==== Source information

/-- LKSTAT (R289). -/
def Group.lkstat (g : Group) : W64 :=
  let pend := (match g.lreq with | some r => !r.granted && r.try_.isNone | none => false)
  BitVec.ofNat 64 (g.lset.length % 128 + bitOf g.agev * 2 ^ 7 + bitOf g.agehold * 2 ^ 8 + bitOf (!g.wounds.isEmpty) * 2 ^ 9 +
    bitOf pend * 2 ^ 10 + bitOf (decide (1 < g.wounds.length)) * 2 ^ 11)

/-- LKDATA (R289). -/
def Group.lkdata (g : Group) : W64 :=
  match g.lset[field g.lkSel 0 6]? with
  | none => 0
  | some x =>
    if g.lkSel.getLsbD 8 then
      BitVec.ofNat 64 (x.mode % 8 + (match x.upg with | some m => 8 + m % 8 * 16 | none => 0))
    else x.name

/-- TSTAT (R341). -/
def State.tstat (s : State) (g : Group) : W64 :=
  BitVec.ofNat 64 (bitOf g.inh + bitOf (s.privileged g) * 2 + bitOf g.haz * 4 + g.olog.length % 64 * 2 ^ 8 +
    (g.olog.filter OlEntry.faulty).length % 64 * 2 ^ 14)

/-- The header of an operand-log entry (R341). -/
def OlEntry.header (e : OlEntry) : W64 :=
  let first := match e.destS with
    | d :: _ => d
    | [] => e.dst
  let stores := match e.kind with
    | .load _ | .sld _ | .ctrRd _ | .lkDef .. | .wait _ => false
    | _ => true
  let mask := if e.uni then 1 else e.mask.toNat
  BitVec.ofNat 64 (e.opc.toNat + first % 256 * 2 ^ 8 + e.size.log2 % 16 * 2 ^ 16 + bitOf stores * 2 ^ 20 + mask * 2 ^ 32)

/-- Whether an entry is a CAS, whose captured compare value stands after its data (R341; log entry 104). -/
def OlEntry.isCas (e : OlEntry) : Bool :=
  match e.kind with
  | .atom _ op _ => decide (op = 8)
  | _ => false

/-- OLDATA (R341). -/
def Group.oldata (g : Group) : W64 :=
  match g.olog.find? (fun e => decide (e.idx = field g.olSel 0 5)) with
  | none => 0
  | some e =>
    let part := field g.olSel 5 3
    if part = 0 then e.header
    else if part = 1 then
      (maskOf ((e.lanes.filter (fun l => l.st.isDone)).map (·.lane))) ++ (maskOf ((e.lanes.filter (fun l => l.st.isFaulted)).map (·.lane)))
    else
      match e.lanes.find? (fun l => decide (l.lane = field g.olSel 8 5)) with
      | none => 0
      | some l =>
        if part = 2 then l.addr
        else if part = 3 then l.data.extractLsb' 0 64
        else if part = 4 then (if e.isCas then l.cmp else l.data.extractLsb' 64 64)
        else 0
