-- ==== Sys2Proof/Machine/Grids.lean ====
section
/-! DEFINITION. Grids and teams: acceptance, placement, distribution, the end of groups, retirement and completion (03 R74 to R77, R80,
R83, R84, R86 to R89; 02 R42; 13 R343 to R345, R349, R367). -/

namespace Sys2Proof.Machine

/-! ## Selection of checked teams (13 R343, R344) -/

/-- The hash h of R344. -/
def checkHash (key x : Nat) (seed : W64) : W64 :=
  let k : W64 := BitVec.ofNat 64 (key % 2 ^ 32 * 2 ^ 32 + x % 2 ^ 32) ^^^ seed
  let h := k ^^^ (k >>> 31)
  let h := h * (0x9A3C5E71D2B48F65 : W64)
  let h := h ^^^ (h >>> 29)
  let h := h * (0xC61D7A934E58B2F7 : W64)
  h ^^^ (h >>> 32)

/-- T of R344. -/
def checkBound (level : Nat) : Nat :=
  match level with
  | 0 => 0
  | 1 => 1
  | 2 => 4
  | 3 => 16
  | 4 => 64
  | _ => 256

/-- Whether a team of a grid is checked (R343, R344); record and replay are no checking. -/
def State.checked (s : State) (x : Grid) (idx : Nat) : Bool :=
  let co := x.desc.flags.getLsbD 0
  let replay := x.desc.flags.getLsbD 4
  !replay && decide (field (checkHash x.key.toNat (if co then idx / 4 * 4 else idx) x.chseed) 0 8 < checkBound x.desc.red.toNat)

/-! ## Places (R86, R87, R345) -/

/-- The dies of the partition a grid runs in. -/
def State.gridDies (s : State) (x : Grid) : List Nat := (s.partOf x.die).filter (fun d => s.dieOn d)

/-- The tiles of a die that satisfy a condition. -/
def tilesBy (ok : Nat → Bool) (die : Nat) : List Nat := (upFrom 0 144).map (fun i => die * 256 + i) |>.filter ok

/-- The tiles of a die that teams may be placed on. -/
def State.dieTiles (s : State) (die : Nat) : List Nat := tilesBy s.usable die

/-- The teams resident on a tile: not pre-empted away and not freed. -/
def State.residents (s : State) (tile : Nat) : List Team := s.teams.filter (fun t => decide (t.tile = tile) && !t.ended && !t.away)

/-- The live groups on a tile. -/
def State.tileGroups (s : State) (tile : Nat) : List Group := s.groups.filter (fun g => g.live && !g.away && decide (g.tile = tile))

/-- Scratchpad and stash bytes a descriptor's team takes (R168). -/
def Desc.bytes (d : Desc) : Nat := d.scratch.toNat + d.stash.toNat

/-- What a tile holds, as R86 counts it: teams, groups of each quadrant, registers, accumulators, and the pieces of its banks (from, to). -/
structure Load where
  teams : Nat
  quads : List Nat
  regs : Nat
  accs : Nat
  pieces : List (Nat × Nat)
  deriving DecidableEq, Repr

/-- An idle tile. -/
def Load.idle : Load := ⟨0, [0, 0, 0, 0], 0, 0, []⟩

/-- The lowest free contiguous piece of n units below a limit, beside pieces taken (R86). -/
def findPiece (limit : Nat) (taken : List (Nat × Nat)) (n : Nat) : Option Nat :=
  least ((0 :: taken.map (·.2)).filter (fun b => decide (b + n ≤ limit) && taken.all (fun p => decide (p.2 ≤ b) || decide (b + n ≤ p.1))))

========

§ **Task to complete**:
Would you repeat each of the records above exactly?

§ **Answer area**:
/-- LKSTAT (R289). -/
def Group.lkstat (g : Group) : W64 :=
  let pend := (match g.lreq with | some r => !r.granted && r.try_.isNone | none => false)
  BitVec.ofNat 64 (g.lset.length % 128 + bitOf g.agev * 2 ^ 7 + bitOf g.agehold * 2 ^ 8 + bitOf (!g.wounds.isEmpty) * 2 ^ 9 +
    bitOf pend * 2 ^ 10 + bitOf (decide (1 < g.wounds.length)) * 2 ^ 11)

/-- LKDATA (R289). -/
def Group.lkdata (g : Group) : W64 :=
  match g.lset[field g.lkSel 0 6]? with
  | none => 0
  | some x =>
    if g.lkSel.getLsbD 8 then
      BitVec.ofNat 64 (x.mode % 8 + (match x.upg with | some m => 8 + m % 8 * 16 | none => 0))
    else x.name

/-- TSTAT (R341). -/
def State.tstat (s : State) (g : Group) : W64 :=
  BitVec.ofNat 64 (bitOf g.inh + bitOf (s.privileged g) * 2 + bitOf g.haz * 4 + g.olog.length % 64 * 2 ^ 8 +
    (g.olog.filter OlEntry.faulty).length % 64 * 2 ^ 14)

/-- The header of an operand-log entry (R341). -/
def OlEntry.header (e : OlEntry) : W64 :=
  let first := match e.destS with
    | d :: _ => d
    | [] => e.dst
  let stores := match e.kind with
    | .load _ | .sld _ | .ctrRd _ | .lkDef .. | .wait _ => false
    | _ => true
  let mask := if e.uni then 1 else e.mask.toNat
  BitVec.ofNat 64 (e.opc.toNat + first % 256 * 2 ^ 8 + e.size.log2 % 16 * 2 ^ 16 + bitOf stores * 2 ^ 20 + mask * 2 ^ 32)

/-- Whether an entry is a CAS, whose captured compare value stands after its data (R341; log entry 104). -/
def OlEntry.isCas (e : OlEntry) : Bool :=
  match e.kind with
  | .atom _ op _ => decide (op = 8)
  | _ => false

/-- OLDATA (R341). -/
def Group.oldata (g : Group) : W64 :=
  match g.olog.find? (fun e => decide (e.idx = field g.olSel 0 5)) with
  | none => 0
  | some e =>
    let part := field g.olSel 5 3
    if part = 0 then e.header
    else if part = 1 then
      (maskOf ((e.lanes.filter (fun l => l.st.isDone)).map (·.lane))) ++ (maskOf ((e.lanes.filter (fun l => l.st.isFaulted)).map (·.lane)))
    else
      match e.lanes.find? (fun l => decide (l.lane = field g.olSel 8 5)) with
      | none => 0
      | some l =>
        if part = 2 then l.addr
        else if part = 3 then l.data.extractLsb' 0 64
        else if part = 4 then (if e.isCas then l.cmp else l.data.extractLsb' 64 64)
        else 0
-- ==== Sys2Proof/Machine/Grids.lean ====
section
/-! DEFINITION. Grids and teams: acceptance, placement, distribution, the end of groups, retirement and completion (03 R74 to R77, R80,
R83, R84, R86 to R89; 02 R42; 13 R343 to R345, R349, R367). -/

namespace Sys2Proof.Machine

/-! ## Selection of checked teams (13 R343, R344) -/

/-- The hash h of R344. -/
def checkHash (key x : Nat) (seed : W64) : W64 :=
  let k : W64 := BitVec.ofNat 64 (key % 2 ^ 32 * 2 ^ 32 + x % 2 ^ 32) ^^^ seed
  let h := k ^^^ (k >>> 31)
  let h := h * (0x9A3C5E71D2B48F65 : W64)
  let h := h ^^^ (h >>> 29)
  let h := h * (0xC61D7A934E58B2F7 : W64)
  h ^^^ (h >>> 32)

/-- T of R344. -/
def checkBound (level : Nat) : Nat :=
  match level with
  | 0 => 0
  | 1 => 1
  | 2 => 4
  | 3 => 16
  | 4 => 64
  | _ => 256

/-- Whether a team of a grid is checked (R343, R344); record and replay are no checking. -/
def State.checked (s : State) (x : Grid) (idx : Nat) : Bool :=
  let co := x.desc.flags.getLsbD 0
  let replay := x.desc.flags.getLsbD 4
  !replay && decide (field (checkHash x.key.toNat (if co then idx / 4 * 4 else idx) x.chseed) 0 8 < checkBound x.desc.red.toNat)

/-! ## Places (R86, R87, R345) -/

/-- The dies of the partition a grid runs in. -/
def State.gridDies (s : State) (x : Grid) : List Nat := (s.partOf x.die).filter (fun d => s.dieOn d)

/-- The tiles of a die that satisfy a condition. -/
def tilesBy (ok : Nat → Bool) (die : Nat) : List Nat := (upFrom 0 144).map (fun i => die * 256 + i) |>.filter ok

/-- The tiles of a die that teams may be placed on. -/
def State.dieTiles (s : State) (die : Nat) : List Nat := tilesBy s.usable die

/-- The teams resident on a tile: not pre-empted away and not freed. -/
def State.residents (s : State) (tile : Nat) : List Team := s.teams.filter (fun t => decide (t.tile = tile) && !t.ended && !t.away)

/-- The live groups on a tile. -/
def State.tileGroups (s : State) (tile : Nat) : List Group := s.groups.filter (fun g => g.live && !g.away && decide (g.tile = tile))

/-- Scratchpad and stash bytes a descriptor's team takes (R168). -/
def Desc.bytes (d : Desc) : Nat := d.scratch.toNat + d.stash.toNat

/-- What a tile holds, as R86 counts it: teams, groups of each quadrant, registers, accumulators, and the pieces of its banks (from, to). -/
structure Load where
  teams : Nat
  quads : List Nat
  regs : Nat
  accs : Nat
  pieces : List (Nat × Nat)
  deriving DecidableEq, Repr

/-- An idle tile. -/
def Load.idle : Load := ⟨0, [0, 0, 0, 0], 0, 0, []⟩

/-- The lowest free contiguous piece of n units below a limit, beside pieces taken (R86). -/
def findPiece (limit : Nat) (taken : List (Nat × Nat)) (n : Nat) : Option Nat :=
  least ((0 :: taken.map (·.2)).filter (fun b => decide (b + n ≤ limit) && taken.all (fun p => decide (p.2 ≤ b) || decide (b + n ≤ p.1))))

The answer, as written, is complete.